Я кивнул:
– Сюда со сторожевым двадцать восьмым табором приехали. Они рассказали за вечерними беседами.
– Двадцать восьмой сторожевой – старик причмокнул мокрыми от персикового коктейля губами и растянул их в улыбке – Боевые засранцы! Таким член в рот не клади!
– Было бы тебе что класть – зевнула старушка и глянула в сторону костерка, где царило великое оживление и откуда несли пару тарелок с похлебкой.
– Вот не лезь в беседу душевную, потаскуха ты старая! Мужики речь ведут!

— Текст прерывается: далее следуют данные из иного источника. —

/-- R136, R153, R154: COPY and COPY2 take their operands from the lowest executing lane; a request that fails a check traps, one that
finds its quad's queue of 16 full waits, and any other commits: it publishes its core's stores and enters the queue with its team
counting it; a copy of no bytes commits at once. (That the checks come before the test of the queue is the model's choice, log entry 15.)
Completes, with the conclusion exec i s = .next t under conditions on s and the operands alone: .copy, .copy2. -/
def Claims.CopiesIssue : Prop :=
  ∀ (x : MemW) (s : State) (i : Iss), Executes s x.ctl i →
    let s0 := i.start s
    let low (o : Operand) (w : Nat) : Nat := i.g.operand i.sp.wb o w (lowest i.lanes) id 0
    let word (o : Operand) (j : Nat) : Nat := low o 128 / 2 ^ (32 * j) % 2 ^ 32
    let addr (inC : Bool) (j : Nat) : Nat := word x.a j + (if inC then 0 else 2 ^ 32 * word x.a (j + 1))
    let c := tailOperand x.tail
    let sw := bit x.aop.toNat 0
    let bytes := i.g.operand i.sp.wb x.b 32 (lowest i.lanes) id (tailImm x.tail)
    let shape := i.g.operand i.sp.wb x.b 64 (lowest i.lanes) id (tailImm x.tail)
    let one : CopyReq := { dst := addr x.inC 0, src := addr x.sx 2, n := bytes,
                           sync := if sw then some (i.g.operand i.sp.wb c 32 (lowest i.lanes) id (tailImm x.tail)) else none }
    let two : CopyReq := { dst := addr x.inC 0, src := addr x.sx 2, n := shape % 2 ^ 32, rows := shape / 2 ^ 32, sst := sint 32 (word c 0),
                           dst2 := sint 32 (word c 1), sync := if sw then some (word c 2) else none }
    ∀ ins two? r, (ins = .copy x ∧ two? = false ∧ r = one ∨ ins = .copy2 x ∧ two? = true ∧ r = two) →
      let goes (e : Eff) : Prop := exec ins s = .next (e.retire x.ctl i)
      let check := copyCheck x two? (s.team i.g.ident.team).csize r
      (∀ k a, check = some (k, a) → goes (.trap s0 k i.lanes a 0))
        ∧ (check = none → s0.tileStores i.g = [] → 16 ≤ s.quadLoad (i.g.ident.core / 4) → goes (.hold s0 .issue))
        ∧ (check = none → s0.tileStores i.g = [] → s.quadLoad (i.g.ident.core / 4) < 16 →
            ∃ u, goes (.ok u) ∧ SameMemory s u ∧ u.bars = s.bars ∧ u.ctxs = s.ctxs
              ∧ (r.n = 0 → u.copyq = s.copyq)
              ∧ (0 < r.n → ∃ q : Copy, u.copyq = s.copyq ++ [q] ∧ q.ctx = i.g.ident.ctx ∧ q.team = some i.g.ident.team
                  ∧ q.core = i.g.ident.core ∧ q.dstC = x.inC ∧ q.srcC = x.sx ∧ q.dst = r.dst ∧ q.src = r.src ∧ q.bytes = r.n
                  ∧ q.rows = r.rows ∧ q.dstride = r.dst2 ∧ q.sstride = r.sst ∧ q.sync = r.sync ∧ q.row = 0 ∧ q.next = 0 ∧ q.wait = none
                  ∧ u.teams = Map.upd s.teams i.g.ident.team fun t => { t with copies := t.copies + 1 }))

/-- COPY and COPY2: checks and issue: `Claims.CopyChecks` and `Claims.CopiesIssue`. -/
def Obligations.CopiesCheckedAndIssued : Prop :=
  Claims.CopyChecks ∧ Claims.CopiesIssue

/-- R135, R136, R140, R153: the engine of a quad writes one destination line of the oldest copy that does not wait: the bytes of the
line become those of the source (both in this package), no other byte changes but those of a sync word that counts them; when the last line of the last row is written
the copy leaves the queue. A source or destination without its page parks the copy with a fault record (0x32, 0x33). (That the engine takes the
oldest copy that does not wait, and the address that its fault record names, is the model's choice, log entry 15.)
Completes, with the conclusion exec i s = .next t under conditions on s and the operands alone: .copyEngineLine. -/
def Claims.CopyEngineLines : Prop :=
  ∀ (s : State) (quad : Nat) (c : Copy), (s.copyq.find? fun c => c.core / 4 == quad && c.wait.isNone) = some c →
    let d := (c.dst + c.dstride * c.row).toNat + c.next
    let a := (c.src + c.sstride * c.row).toNat + c.next
    let n := min (c.bytes - c.next) (128 - d % 128)
    (∀ sub va u, s.place c.ctx c.team c.srcC a n .read = (.bad sub va, u) → exec (.copyEngineLine quad) s = .next (u.copyFault c 0x32 sub va))
      ∧ (∀ src u sub va v, s.place c.ctx c.team c.srcC a n .read = (.ok src, u) → u.place c.ctx c.team c.dstC d n .write = (.bad sub va, v) →
          exec (.copyEngineLine quad) s = .next (v.copyFault c 0x33 sub va))
      ∧ ∀ src dst u, s.place c.ctx c.team c.srcC a n .read = (.ok src, s) → s.place c.ctx c.team c.dstC d n .write = (.ok dst, u) →
          u.order.writes = [] → s.poison = [] → dst = [((dst.headD default).1, (dst.headD default).2.1, 0, n)] →
          let loc := (dst.headD default).1
          Local src → nodeOf loc = none →
          ∃ t, exec (.copyEngineLine quad) s = .next t
            ∧ (c.sync = none → t.bytes loc n = src.flatMap (fun p => u.peek p.2.1 p.1 p.2.2.2) ∧ SameOutside s t [(loc, n)])
            ∧ (∀ off, c.sync = some off → SameOutside s t [(loc, n), (s.cLoc (c.team.getD 0) off + 4, 8)])
            ∧ (∀ q ∈ t.copyq, q.id = c.id → q.row = (if c.bytes ≤ c.next + n then c.row + 1 else c.row) ∧ q.next = if c.bytes ≤ c.next + n then 0 else c.next + n)
            ∧ (c.bytes ≤ c.next + n → c.rows ≤ c.row + 1 → ∀ q ∈ t.copyq, q.id ≠ c.id)

/-- R420: a copy that is handed over in ranges of destination lines is copied whole: each byte in exactly one range, from its place in the
source; the packet is consumed, and waits for its ranges; a context that is RESIDENT is RUNNING then, and one of no bytes completes at once.
Completes, with the conclusion exec i s = .next t under conditions on s and the operands alone: .copyPacket. -/
def Claims.CopyPackets : Prop :=
  (∀ (c : Copy) (dst src n : Nat) (ranges : List (Nat × Nat)), (∀ r ∈ ranges, 0 < r.2) →
      ranges.foldl (fun t r => t + r.2) 0 = lineCount dst n →
      let cs := rangeCopies c dst src n 0 ranges
      cs.length = ranges.length
        ∧ (∀ o, o < n → ∃ d ∈ cs, d.dst ≤ dst + o ∧ dst + o < d.dst + d.bytes ∧ d.src + (dst + o - d.dst) = src + o)
        ∧ (∀ d ∈ cs, dst ≤ d.dst ∧ d.dst + d.bytes ≤ dst + n)
        ∧ cs.Pairwise fun d e => d.dst + d.bytes ≤ e.dst)
    ∧ ∀ (s : State) (ctx q : Nat) (ranges : List (Nat × Nat)),
        (s.startable ctx q 3 = none → exec (.copyPacket ctx q ranges) s = .next s)
        ∧ ∀ qu p, s.startable ctx q 3 = some (qu, p) →
            let dropped : Prop := p.drop = true ∧ p.placed = 0 ∧ s.late ctx p.deadline = true
            let n := p.body 256 64
            (dropped → exec (.copyPacket ctx q ranges) s = .next (s.consume ctx q { p with status := 2, teams := 0, placed := 0 } (p.slot + 1)))
              ∧ (¬ dropped → ranges.foldl (fun t r => t + r.2) 0 = lineCount (p.body 128 64) n → (∀ r ∈ ranges, r.1 < 64 ∧ 0 < r.2) →
                  ∃ u cs, let v := u.consume ctx q { p with status := if s.late ctx p.deadline then 1 else 0, copies := ranges.length } (p.slot + 1)
                    exec (.copyPacket ctx q ranges) s = .next (if ranges = [] then v.idle ctx else v)
                    ∧ ((s.ctx ctx).state = .resident → (u.ctx ctx).state = .running)
                    ∧ SameMemory s u ∧ u.groups = s.groups ∧ u.copyq = s.copyq ++ cs
                    ∧ cs.map (fun c => { c with id := 0 })
                        = rangeCopies { ctx, packet := some (q, p.seq), scope := 3, view := s.viewAll, stamp := s.order.next, id := 0 }
                            (p.body 128 64) (p.body 192 64) n 0 ranges)

/-- The copy engine moves the bytes, each once: `Claims.CopyEngineLines` and `Claims.CopyPackets`. -/
def Obligations.CopiesPerformed : Prop :=
  Claims.CopyEngineLines ∧ Claims.CopyPackets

– Тебе до мужика как членом до пупка – километры!
– Нет, а!
Я молчал. Сюда лучше не вмешиваться. А то седенькая бабушка и по моей мужской гордости пройдется крупной наждачной бумагой или даже напильником. Помолчу… попью сладкую водицу.
– Супа поем – буркнула бабка и, глянув на меня, добавила – А ты меньше слушай его побасенки про меня и бордель. Я там только последние годы нагибалась, выгибалась и прогибалась. А до этого бойцом была! Шесть ходок в Зомбилэнд! Но последний раз попали мы круто. Из десятерых семь полегли. Меня сучьи зомби ног лишили и правой руки. Спасла аптечка и друзья не подвели – наложили жгуты, дотащили. Денег подкопленных хватило, чтобы ноги новые пришить и руку… но туда вернуться уже не сумела. А уходить не захотела… Уголек – славное место для жизни. Ради такого можно и в борделе крабом полежать. Все лучше, чем в родной деревне сено ворошить. Понял?
– Ага.
– И как потаскуха со стажем тебе так скажу – после ходок в Зомбилэнд герои прямиком идут в бордель. Знаешь зачем?
– Ну…
– Нет! Не за этим. Они идут поплакать в подушку, потрястись судорожно в теплых бабьих объятьях. Вот зачем! И этот – бабка ткнула пальцем в смущенно кашлянувшего старика – Регулярно захаживал. И даже штанов не снимал – лежал себе бананом тухлым и всхлипывал.
– Так уж и всхлипывал…
– Так уж! Но что плохого? Вот ты бы, Оди, поглядев как твоих друзей твари страшные живьем на части рвут и жрут тут же… ты бы потом трахаться и веселиться захотел?
– Ага – без промедления кивнул я.
– Кажется тебе так…
– Не – помотал я головой – Не кажется.
Помолчав, бабка пожевала губами и проворчала:
– Мутный ты хрен, кажись.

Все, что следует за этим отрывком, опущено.